We introduce new modules of the ARP/wARP suite which will lead to the automatic generation of models with higher completeness. A docking algorithm is used to assign each main chain fragment to the available amino-acid sequence and thus assign the amino acid type information to each residue of the main chain. The latest version of the algorithm is able to perform in the presence of NCS and is able to derive the NCS operators mapping each copy of the molecule to another. After sequence assignment the side chain are constructed and the best rotamers are fitted. Finally, the side chains are refined using torsion angle parametrisation and a pseudo real space fitting target. To incorporate anti-bumping restraints the refined electron density map is altered in such a way that restraints are included in the real space correlation computation. At this stage short poorly defined loops can be modelled using an exhaustive search algorithm whose cost is greatly lowered by the knowledge of the start and end point of the loop.

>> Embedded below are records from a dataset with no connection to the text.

-- ==== Sys2Proof/Machine/Fabric.lean ====
section
/-!
DEFINITION. The fabric of a core: what a PE issues next (R47, R48) and what the network delivers, the instruction ITER
with its loop windows (R55, R56), and the events of the fabric: TOKEN_ACCEPT (R41 to R57), SPILL_REFILL (R52, R53),
SLOT_IMAGE_FETCH (R266), CORE_QUIESCENT (R58) and MARKER_ARRIVAL (R471).
-/

set_option linter.unusedVariables false

namespace Sys2Proof.Machine

open Sys2Proof

variable {s0 : State}

/-! ## Keys (R43, R48) -/

/-- Node number of an instruction (R48). -/
def nodeOf (t : Tag) (idx : Nat) : Nat := t.slot.toNat * 32 + idx

/-- Iteration i precedes j (R40). -/
def iterBefore (i j : BitVec 16) : Bool := let d := (j - i).toNat; decide (1 ≤ d ∧ d ≤ 32767)

/-- Order of firing keys (R48): unit, iteration by precedence, node. -/
def keyBefore (t : Tag) (i : Nat) (u : Tag) (j : Nat) : Bool :=
  decide (t.unit.toNat < u.unit.toNat) || (decide (t.unit = u.unit) &&
    (iterBefore t.iter u.iter || (decide (t.iter = u.iter) && decide (nodeOf t i < nodeOf u j))))

/-- The element that no other precedes, the first of equals. -/
def leastBy {α : Type} (lt : α → α → Bool) : List α → Option α
  | [] => none
  | x :: l => match leastBy lt l with
    | none => some x
    | some y => if lt y x then some y else some x

/-! ## Issue (R41, R47, R48) -/

/-- The firing a PE issues next: the first to become ready, or in deterministic mode the lowest key of its
context. A PE cut for a context issues none of it (R471). -/
def nextReady (s : State) (p : Pe) : Option Firing :=
  let l := p.ready.filter fun f => !p.marked.contains f.ctx
  match l with
  | [] => none
  | f :: _ =>
    if (s.ctx f.ctx).det then
      leastBy (fun a b => keyBefore a.tag a.idx b.tag b.idx) (l.filter fun g => g.ctx = f.ctx)
    else some f

/-- The words of a firing's place: a trestle's image copy, or a slot image. -/
def wordsAt (s : State) (f : Firing) : List Nat :=
  match f.trestle with
  | some t => (match instOf s f.core t with | some i => i.words | none => [])
  | none => (match imageAt (s.core f.core) f.tag.slot.toNat f.x f.y with | some i => i.words | none => [])

/-- The instruction at a firing's place. Images are checked before they run (R106), so it decodes. -/
def instrOf (s : State) (f : Firing) : Option Instr :=
  let ws := wordsAt s f
  match decode f.trestle.isNone 2 (ws.getD f.idx 0) (ws.getD (f.idx + 1) 0) with
  | .ok i => some i
  | .error _ => none

/-- An entry of the store that a firing consumes: its consume-action operands (R43, R49). -/
def consumedBy (f : Firing) (e : Entry) : Bool :=
  let t := opTok e.toks
  decide (e.ctx = f.ctx ∧ t.tag = f.tag ∧ t.idx = f.idx ∧ t.action = .consume)

/-- A PE with room again accepts tokens (R54). -/
def Pe.reopen (p : Pe) : Pe := if p.store.length < 64 then { p with stopped := false, stopReported := false } else p

/-- The state in which a PE's next firing executes: it has left the ready list, its operands have left the store, and
it is the current firing. -/
def issueState (r : R s0) (f : Firing) : R s0 :=
  let r1 := updPe r f.core f.x f.y fun p =>
    ({ p with ready := p.ready.filter (· ≠ f)
              store := p.store.filter fun e => !consumedBy f e
              spill := p.spill.filter fun e => !consumedBy f e }).reopen
  (updCore r1 f.core fun k => { k with quiet := k.quiet.filter (· ≠ f.ctx) }).eff (.cur f)

/-- A fault of the hardware (R479): the next firing of a PE fails its check. -/
def failPe (r : R s0) (core x y : Nat) : R s0 :=
  updCore r core fun k => { k with failing := if k.failing.contains (x, y) then k.failing else (x, y) :: k.failing }

/-- A fault of the hardware (R477, R479): the stored data of an 8-byte granule becomes uncorrectable. -/
def failData (r : R s0) (g : Nat) : R s0 := if r.s.bad.contains g then r else r.eff (.bad (g :: r.s.bad))

/-- Instructions whose commit the watchdog does not count (R369). -/
def isPageOp (i : Instr) : Bool := match i with | .tlbinv .. | .tlbinva .. | .biasreq _ | .pgmig _ => true | _ => false

/-- The watchdog of an instance pauses (R210, R330, R369, R449): a held request, a sleeper, or a commit that waits for an
operation on pages. -/
def instPaused (s : State) (core t : Nat) : Bool :=
  (s.reqs.any fun q => decide (q.firing.core = core ∧ q.src = .front t) && isPageOp q.instr) ||
  (let m := (s.core core).matrix
   (decide (m.st = .held) && m.run.any fun c => c.firing.trestle = some t) || (m.loadHeld && m.load.any fun c => c.firing.trestle = some t)) ||
  s.reqs.any fun q => decide (q.firing.core = core ∧ q.firing.trestle = some t) &&
    (match q.stage with
     | .held | .sleeping | .polling => true
     | _ => match q.instr with | .grpwait _ | .dld .. | .cfgdrain _ => true | _ => false)

/-! ## Network (R42) -/

/-- A flight may arrive: no earlier one of its route and target is under way (R42). -/
def routeFirst (k : Core) (n : Nat) (x : Flight) : Bool :=
  !((k.flights.take n).any fun y => decide (y.src = x.src ∧ y.dest = x.dest ∧ y.tok.idx = x.tok.idx ∧ y.tok.slot = x.tok.slot))

/-- A token for a failed PE under repair stays with its sender (R271). -/
def repairHolds (k : Core) (x : Flight) : Bool :=
  match x.dest with
  | .pe a b => k.failed.contains (a, b) && k.bindings.any (fun v => decide (v.st = .repairing))
  | _ => false

/-- The network delivers its n-th token into a PE's or a port's input buffer when there is room (R16, R41; log 6); one that has met a
MARKER takes every token (R471). -/
def deliver (r : R s0) (core n : Nat) : R s0 :=
  let k := r.s.core core
  match k.flights[n]? with
  | none => r
  | some x =>
    let go (r : R s0) : R s0 :=
      updCore r core fun k => { k with flights := k.flights.eraseIdx n, quiet := k.quiet.filter (· ≠ x.ctx) }
    let b : BufTok := ⟨x.tok, x.ctx, false⟩
    if routeFirst k n x = false ∨ x.tok.kind = .marker ∨ repairHolds k x then r
    else match x.dest with
      | .pe a c =>
        if (k.pe a c).marked.contains x.ctx ∨ ((k.pe a c).bufs.filter fun t => t.tok.slot = x.tok.slot).length < 4 then
          updPe (go r) core a c fun p => { p with bufs := p.bufs ++ [b] }
        else r
      | .port p =>
        if k.cutting.contains x.ctx ∨ ((k.port p).bufs.filter fun t => t.tok.idx = x.tok.idx).length < 4 then
          updPort (go r) core p fun q => { q with bufs := q.bufs ++ [b] }
        else r
      | .tile _ _ => r

/-! ## Acceptance (R41 to R57) -/

/-- Same key (R43). -/
def sameKey (c : Nat) (t : Tok) (e : Entry) : Bool :=
  let u := opTok e.toks
  decide (e.ctx = c ∧ u.tag = t.tag ∧ u.idx = t.idx ∧ u.slot = t.slot ∧ u.action = .consume)

/-- A sticky entry for the token's slot, unit, instruction and operand (R49). -/
def stickyFor (c : Nat) (t : Tok) (e : Entry) : Bool :=
  let u := opTok e.toks
  decide (e.ctx = c ∧ u.tag.slot = t.tag.slot ∧ u.tag.unit = t.tag.unit ∧ u.idx = t.idx ∧ u.slot = t.slot ∧
    u.action = .sticky)

def pkeyOf (c : Nat) (t : Tok) : PKey := ⟨c, t.tag.slot, t.tag.unit, t.idx, t.slot⟩

/-- Distance of iterations (R40). -/
def iterDist (i j : BitVec 16) : Nat := min (j - i).toNat (i - j).toNat

/-- R57: a consume-action token of the slot and unit lies 1,024 or more iterations away. -/
def outOfWindow (p : Pe) (c : Nat) (t : Tok) : Bool :=
  (p.store ++ p.spill).any fun e =>
    let u := opTok e.toks
    decide (e.ctx = c ∧ u.action = .consume ∧ u.tag.slot = t.tag.slot ∧ u.tag.unit = t.tag.unit ∧
      1024 ≤ iterDist u.tag.iter t.tag.iter)

/-- Tokens that complete an operand: a whole burst at a decoding CVT, a whole run at an encoding one (R84, R157), one
token otherwise. -/
def operandCount (k : Core) (i : Instr) (x y slot idx : Nat) (op : Slot) (first : Kind) : Nat :=
  match i with
  | .cvt h d t _ _ =>
    if op ≠ .a then 1
    else if t = .e2m1x16 then (if first = .data then 1 + edgeBurst k slot x y idx / 16 else 1)
    else if d = .e2m1x16 then
      let l := match h.t0 with
        | some g => (match imageAt k slot x y with | some im => routeBurst (im.routes.getD g.idx.val 0) | none => 0)
        | none => 0
      max 1 (l / tyLanes t)
    else 1
  | _ => 1

/-- A complete operand for a tag at a slot: its own entry, or the sticky one. -/
def operandFor (k : Core) (p : Pe) (i : Instr) (x y c : Nat) (tag : Tag) (idx : Nat) (op : Slot) : Option (List Tok) :=
  let l := p.store ++ p.spill
  let probe : Tok := { nullTok with slot := op, idx := idx, tag := tag }
  match l.find? (sameKey c probe) with
  | some e =>
    if operandCount k i x y tag.slot.toNat idx op (opTok e.toks).kind ≤ e.toks.length then some e.toks else none
  | none => (l.find? (stickyFor c probe)).map Entry.toks

/-- The firing of an instruction for a tag when all its required operands are present and one of them is not
sticky (R43, R49). -/
def readyFor (k : Core) (p : Pe) (core x y c : Nat) (tr : Option Nat) (i : Instr) (tag : Tag) (idx : Nat) : Option Firing :=
  let get (op : Slot) : Option (List Tok) :=
    if (required i).contains op then operandFor k p i x y c tag idx op else some []
  match get .a, get .b, get .p with
  | some a, some b, some d =>
    if (a ++ b ++ d).any (fun t => t.action = .consume) then some ⟨core, x, y, c, tr, tag, idx, a, b, d⟩ else none
  | _, _, _ => none

/-- Pushes the firings that have become ready for some tags, each once. -/
def pushReady (k : Core) (core x y c : Nat) (tr : Option Nat) (i : Instr) (idx : Nat) (tags : List Tag) (p : Pe) : Pe :=
  tags.foldl (fun p t =>
    if p.ready.any (fun f => decide (f.ctx = c ∧ f.tag = t ∧ f.idx = idx)) then p
    else match readyFor k p core x y c tr i t idx with
      | some f => { p with ready := p.ready ++ [f] }
      | none => p) p

/-- Removes one occurrence of a buffered token. -/
def Pe.take (p : Pe) (t : BufTok) : Pe := { p with bufs := p.bufs.erase t }

/-- A record of a token that a PE holds or discards (R468). -/
def tokRec (core x y : Nat) (cause : Cause) (t : Tok) : Rec :=
  ⟨cause, false, t.poison, core, tagSrc t.tag, tagIndex t.tag t.idx, tagNat t.tag, 0, [x * 16 + y, tagNat t.tag, slotCode t.slot]⟩

def reportTok (r : R s0) (core x y c : Nat) (cause : Cause) (t : Tok) : R s0 :=
  report r c (tokRec core x y cause t) t.tag.unit.toNat (tagStep r.s core c t.tag) (tagIndex t.tag t.idx)

/-- Marks a buffered token's fault as reported, once (R44). -/
def holdTok (r : R s0) (core x y : Nat) (b : BufTok) (cause : Cause) : R s0 :=
  if b.reported then r
  else
    let r1 := updPe r core x y fun p => { p with bufs := p.bufs.map fun t => if t = b then { t with reported := true } else t }
    reportTok r1 core x y b.ctx cause b.tok

/-- A free overflow frame of a context (R53). -/
def freeFrame (s : State) (c : Nat) : Option Nat :=
  (List.range (s.ctx c).ovfCnt.toNat).find? fun i => !(s.ctx c).ovfUsed.contains i

/-- The 16 bytes of a token (R36). -/
def tokImage (t : Tok) : List Byte :=
  let kind := match t.kind with
    | .data => 0 | .null => 1 | .error => 2 | .stop l => 3 + l.val | .marker => 7 | .purge => 8
  let act := match t.action with | .consume => 0 | .sticky => 1 | .purge => 2
  let tgt := slotCode t.slot * 2 ^ 7 + t.idx % 2 ^ 7
  bytesLE 8 t.value.toNat ++ bytesLE 4 (tagNat t.tag) ++
    bytesLE 4 (kind + act * 2 ^ 4 + (if t.poison then 2 ^ 6 else 0) + slotCode t.slot * 2 ^ 7 + tgt * 2 ^ 9 +
      (if t.carry then 2 ^ 18 else 0))

/-- The image of the n-th frame of a PE's chain (R53). -/
def frameImage (p : Pe) (x y c n : Nat) : List Byte :=
  let toks := ((p.spill.filter fun e => e.ctx = c).flatMap Entry.toks)
  let l := (toks.drop (252 * n)).take 252
  let fr := (p.frames.filter fun f => f.1 = c).map Prod.snd
  bytesLE 32 (2 ^ l.length - 1) ++ bytesLE 2 (y * 16 + x) ++ bytesLE 2 (fr.getD (n + 1) 0xFFFF) ++
    bytesLE 4 l.length ++ bytesLE 24 0 ++ l.flatMap tokImage ++ List.replicate (16 * (252 - l.length)) 0

/-- Writes the frames of a PE's chain where they translate (R53). -/
def writeFrames (r : R s0) (core x y c : Nat) : R s0 :=
  let p := (r.s.core core).pe x y
  let fr := (p.frames.filter fun f => f.1 = c).map Prod.snd
  r.each (List.range fr.length) fun q n =>
    match checkWalk q.s c ((q.s.ctx c).ovfBase.toNat + 4096 * fr.getD n 0) 4096 .wr false with
    | .ok pa leaf => writeLines q (.core core) leaf 32 pa (frameImage p x y c n)
    | .fault _ => q

/-- Frames a PE's chain needs for a context's spilled tokens. -/
def framesNeeded (p : Pe) (c : Nat) : Nat :=
  (((p.spill.filter fun e => e.ctx = c).flatMap Entry.toks).length + 251) / 252

/-- Returns the frames that hold nothing (R53). -/
def trimFrames (r : R s0) (core x y c : Nat) : R s0 :=
  let p := (r.s.core core).pe x y
  let own := p.frames.filter fun f => f.1 = c
  let extra := own.drop (framesNeeded p c)
  if extra.isEmpty then r
  else
    let r1 := updPe r core x y fun p => { p with frames := p.frames.filter fun f => !extra.contains f }
    updCtx r1 c fun k => { k with ovfUsed := k.ovfUsed.filter fun i => !extra.contains (c, i) }

/-- Spills a token (R52): into a frame of the chain, or a new one; with none free the PE stops (R54). The result says
whether the token was taken. -/
def spillTok (r : R s0) (core x y : Nat) (b : BufTok) (e : Entry) : R s0 :=
  let p := (r.s.core core).pe x y
  let have_ := (p.frames.filter fun f => f.1 = b.ctx).length
  let used := ((p.spill.filter fun e => e.ctx = b.ctx).flatMap Entry.toks).length
  let put (r : R s0) : R s0 :=
    writeFrames (updPe r core x y fun p => { p.take b with spill := p.spill ++ [e] }) core x y b.ctx
  if used < 252 * have_ then put r
  else match freeFrame r.s b.ctx with
    | some i =>
      let r1 := updCtx r b.ctx fun k => { k with ovfUsed := k.ovfUsed ++ [i] }
      put (updPe r1 core x y fun p => { p with frames := p.frames ++ [(b.ctx, i)] })
    | none =>
      let r1 := updPe r core x y fun p => { p with stopped := true }
      if p.stopped || (r.s.ctx b.ctx).det then r1
      else reportTok (updPe r1 core x y fun p => { p with stopReported := true }) core x y b.ctx .overflowFull b.tok

/-- What stands at a token's place: the trestle and instruction of a block, or the instruction of a slot image. -/
inductive Place where
  /-- the token reaches no image: R520 -/
  | absent
  /-- its image is being fetched or repaired -/
  | wait
  | at (tr : Option Nat) (i : Instr)
deriving DecidableEq, Repr

/-- The trestle of a strand's instance. -/
def trestleOf (k : Core) (c : Nat) (u : BitVec 13) : Option (Nat × Inst) :=
  k.trestles.findSome? fun x => match x.2 with
    | .busy i => if i.ctx = c ∧ i.unit = u then some (x.1, i) else none
    | _ => none

def placeOf (k : Core) (x y : Nat) (p : Pe) (b : BufTok) : Place :=
  let t := b.tok
  if t.tag.slot = 7 then
    match trestleOf k b.ctx t.tag.unit with
    | some (n, i) => (match decode false 2 (i.words.getD t.idx 0) (i.words.getD (t.idx + 1) 0) with
      | .ok ins => .at (some n) ins
      | .error _ => .absent)
    | none => .absent
  else match slotOwner k t.tag.slot.toNat with
    | none => .absent
    | some v =>
      if v.cfg.ctx ≠ b.ctx then .absent
      else match imageAt k t.tag.slot.toNat x y with
        | none => .absent
        | some im =>
          if !p.resident.contains t.tag.slot.toNat || (k.failed.contains (x, y) && decide (v.st = .repairing)) then .wait
          else match decode true 2 (im.words.getD t.idx 0) (im.words.getD (t.idx + 1) 0) with
            | .ok ins => .at none ins
            | .error _ => .absent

These algorithms are implemented in a way that they perform fast enough to be used in an iterative way, each being called as soon as they can provide some significant improvement of the current model rather than just at the last cycle, enabling ARP/wARP to work on even poorer data than in the current version. In this respect we will use information provided by novel statistical validation tools (developed by G. Kleywegt based on the EDS server) to discriminate between the part of the model that should be rebuilt and the part for which rebuilding is no more necessary.